I would say that that’s so, if for no other reason than the fact that we experience (almost) everything from Marie’s perspective, and that’s definitely how she experiences what’s going on. (The couple of scenes where we get away from her – mostly involving Monsignor Cassidy – feel like a vacation.) I think the nature of what I’ve called metaphysical nightmares (my daughter said I should have called them gnostic nightmares) is fundamentally dark, even if they seem to resolve “happily” (as in The Man Who Was Thursday).
I didn’t mention that the book was filmed in (I think) the late 80’s. I would guess that it’s terrible (It’s IMDB rating is very low) – I can’t imagine how the book could be filmed and retain any of its quality.
That it was filmed is very interesting. I wouldn’t have expected that sort of storyline to be green-lit.
Your daughter has an interesting perspective about “gnostic nightmares” rather than “metaphysical nightmares.” That terminology makes a lot of sense, in nuance. Has she read this book as well?
Not yet!
As for the movie, a little checking shows that it starred Theresa Russell and Mark Harmon (?!) and was directed by Nicholas Roeg, who was sometimes good with weird stories (The Man Who Fell to Earth). Still, I wouldn’t think this would put the butts in the seats…

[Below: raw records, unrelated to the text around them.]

/-- R101, R102 (and I1): every function within the law is an instance of the model's free error, so the model leaves no
admissible multiply out, and the reference instance is the exact floor, in [-32768, 32766]. -/
def Obligations.EveryLawfulMultiplyIsAdmitted : Prop :=
  (∀ f : Word16 → Word16 → Word16,
    (∀ x y, -1 ≤ (f x y).toInt - x.toInt * (y.toNat : Int) / 65536 ∧
      (f x y).toInt - x.toInt * (y.toNat : Int) / 65536 ≤ 1) →
    ∃ err : Word16 → Word16 → SmulError, ∀ x y, smulWith (err x y) x y = f x y) ∧
  (∀ x y : Word16, (smulRef x y).toInt = x.toInt * (y.toNat : Int) / 65536 ∧
    -32768 ≤ (smulRef x y).toInt ∧ (smulRef x y).toInt ≤ 32766)

/-- R104: SQR answers the exact square, at most 2^30, reached only at -32768, the same for x and -x; no state is
written. -/
def Obligations.SqrAnswersTheExactSquare : Prop :=
  ∀ (x : Word16), ∃ r : Word32,
    (∀ s : State, exec (.sqr x) s = .next { s with response := some ⟨true, r⟩ }) ∧
    (r.toNat : Int) = x.toInt * x.toInt ∧ r.toNat ≤ 1073741824 ∧ (r.toNat = 1073741824 ↔ x.toInt = -32768) ∧
    (x.toInt ≠ -32768 → ∀ s : State, exec (.sqr (-x)) s = exec (.sqr x) s)

/-- R105: MAGSQ answers the exact sum of two squares, at most 2^31, reached only at (-32768, -32768), symmetric in its
operands; no state is written. -/
def Obligations.MagsqAnswersTheExactSum : Prop :=
  ∀ (re im : Word16), ∃ r : Word32,
    (∀ s : State, exec (.magsq re im) s = .next { s with response := some ⟨true, r⟩ } ∧
      exec (.magsq im re) s = exec (.magsq re im) s) ∧
    (r.toNat : Int) = energyOf re im ∧ r.toNat ≤ 2147483648 ∧
    (r.toNat = 2147483648 ↔ re.toInt = -32768 ∧ im.toInt = -32768)

/-! ### System commands -/

/-- R180: NOP answers (1, 0) and writes no state; the all-zero command word is a NOP. -/
def Obligations.NopWritesNothing : Prop :=
  (∀ s : State, exec .nop s = .next { s with response := some ⟨true, 0⟩ }) ∧
  (∀ s : State, step (s.present (.command 0)) = .next { s with response := some ⟨true, 0⟩ })

/-- R40: STATUS as RDSR 0 reads it, every bit at its weight and every other bit 0, nothing written; 0 after
reset. -/
def Obligations.StatusHasTheLayoutOfItsFields : Prop :=
  (∀ s : State, ∃ v : Word32, exec (.rdsr 0) s = .next { s with response := some ⟨true, v⟩ } ∧
    v.toNat =
      (match s.st with
        | .searchingSilence => 0 | .searchingBurstStart => 1 | .guarding => 2 | .capturing => 3) +
      (if s.act = .B then 4 else 0) + (if s.rdy = true then 8 else 0) + (if s.rdySel = .B then 16 else 0) +
      (if s.held = true then 32 else 0) + (if s.heldSel = .B then 64 else 0) + (if s.matched = true then 128 else 0) +
      (if s.cur.toNat = 2 ^ s.cfg.log2L then 256 else 0)) ∧
  (∀ c : WfConfig, exec (.rdsr 0) (State.resetWith c) =
    .next { State.resetWith c with response := some ⟨true, 0⟩ })

/-- R42, R181: every mapped index answers its register, zero-extended but for SHIFT, and writes nothing; every other
index is a RANGE fault. -/
def Obligations.RdsrReadsTheRegisterMap : Prop :=
  ∀ s : State,
    (exec (.rdsr 0) s = .next { s with response := some ⟨true, s.status⟩ }) ∧
    (∀ k n : Nat, (k, n) ∈ [(1, s.fault.toNat), (2, s.cur.toNat), (3, s.cnt.toNat), (4, s.eref.toNat),
        (5, s.lim1.toNat), (6, s.lim2.toNat), (7, s.lim3.toNat), (8, s.ckacc.toNat), (16, s.cfg.log2L),
        (18, s.cfg.tLow), (19, s.cfg.tHigh), (20, s.cfg.nSilence), (21, s.cfg.nGuard), (22, s.cfg.nsym), (23, 0xCF),
        (24, 1), (25, 3), (26, 5), (27, s.cfg.emitFirstOnly.toNat)] →
      ∃ v : Word32, exec (.rdsr (BitVec.ofNat 16 k)) s = .next { s with response := some ⟨true, v⟩ } ∧ v.toNat = n) ∧
    (∃ v : Word32, exec (.rdsr 17) s = .next { s with response := some ⟨true, v⟩ } ∧
      v.toInt = 6 - (s.cfg.log2L : Int)) ∧
    (∀ a : Word16, (9 ≤ a.toNat ∧ a.toNat ≤ 15) ∨ 28 ≤ a.toNat →
      exec (.rdsr a) s = .next { s with fault := s.fault ||| 0x4, response := some ⟨false, 0⟩ })

/-- R182: RDSYM answers SYM[i], zero-extended, and writes nothing; an index of NSYM or more is a RANGE fault. SYM has
NSYM registers in every reachable state (`InvariantHoldsAtReset`, `StepKeepsTheInvariant`). -/
def Obligations.RdsymReadsOneSymbol : Prop :=
  ∀ (s : State) (i : Word16), s.sym.length = s.cfg.nsym →
    (∀ h : i.toNat < s.sym.length, ∃ v : Word32,
      exec (.rdsym i) s = .next { s with response := some ⟨true, v⟩ } ∧ v.toNat = (s.sym[i.toNat]'h).toNat) ∧
    (s.cfg.nsym ≤ i.toNat →
      exec (.rdsym i) s = .next { s with fault := s.fault ||| 0x4, response := some ⟨false, 0⟩ })

/-- R183: WRSYM writes SYM[i], leaves every other symbol register alone, clears MATCH and answers (1, 0); an index of
NSYM or more is a RANGE fault. -/
def Obligations.WrsymWritesOneSymbol : Prop :=
  ∀ (s : State) (i : Word16) (v : Byte), s.sym.length = s.cfg.nsym →
    (i.toNat < s.cfg.nsym → ∃ t : State, exec (.wrsym i v) s = .next t ∧
      t = { s with sym := t.sym, matched := false, response := some ⟨true, 0⟩ } ∧
      t.sym.length = s.sym.length ∧ t.sym[i.toNat]? = some v ∧ ∀ j, j ≠ i.toNat → t.sym[j]? = s.sym[j]?) ∧
    (s.cfg.nsym ≤ i.toNat →
      exec (.wrsym i v) s = .next { s with fault := s.fault ||| 0x4, response := some ⟨false, 0⟩ })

K. Jesperson’s comment reminds me of the Yea-Sayer, Nay-Sayer topic discussed here:
https://www.sffchronicles.com/threads/567234/
It derives from an issue of Esquire in which Isaac Bashevis Singer (yes) and Eugene Ionesco (No) were asked — well, visit the link and see the discussion.
Thanks Mr. Parker for a thoughtful review and for bringing Black Robe to mind, another book I read many years ago & might reread soon. (I’ve been compiling a list of read-long-ago-might-reread books & Black Robe will be added. Other such books are C. J. Koch’s The Year of Living Dangerously, L. P. Hartley’s The Shrimp and the Anemone, Bruce Chatwin’s On the Black Hill, Dominic Cooper’s Men at Axlir, G. B. Edwards’s The Book of Ebenezer Le Page, A. S. Byatt’s Possession, John Meade Falkner’s The Nebuly Coat, Iris Murdoch’s A Word Child, etc.
Iris Murdoch is someone I need to be better acquainted with, as she deals with many of the issues that I find most interesting. The only problem is that I deeply disliked the one novel of hers that I’ve read (The Unicorn). I’m determined to have another go at her sometime, though.
Thank you for sharing the link to that discussion, Mr. Nelson. Getting to read Isaac Bashevis Singer’s perspective in response to the original question was rather edifying. The discussion of trying to sort authors into the two categories also brought up some valuable points, but I think I most agree with the undercurrent commentary that the authors themselves don’t necessarily fit into the categories as well as particular storylines did.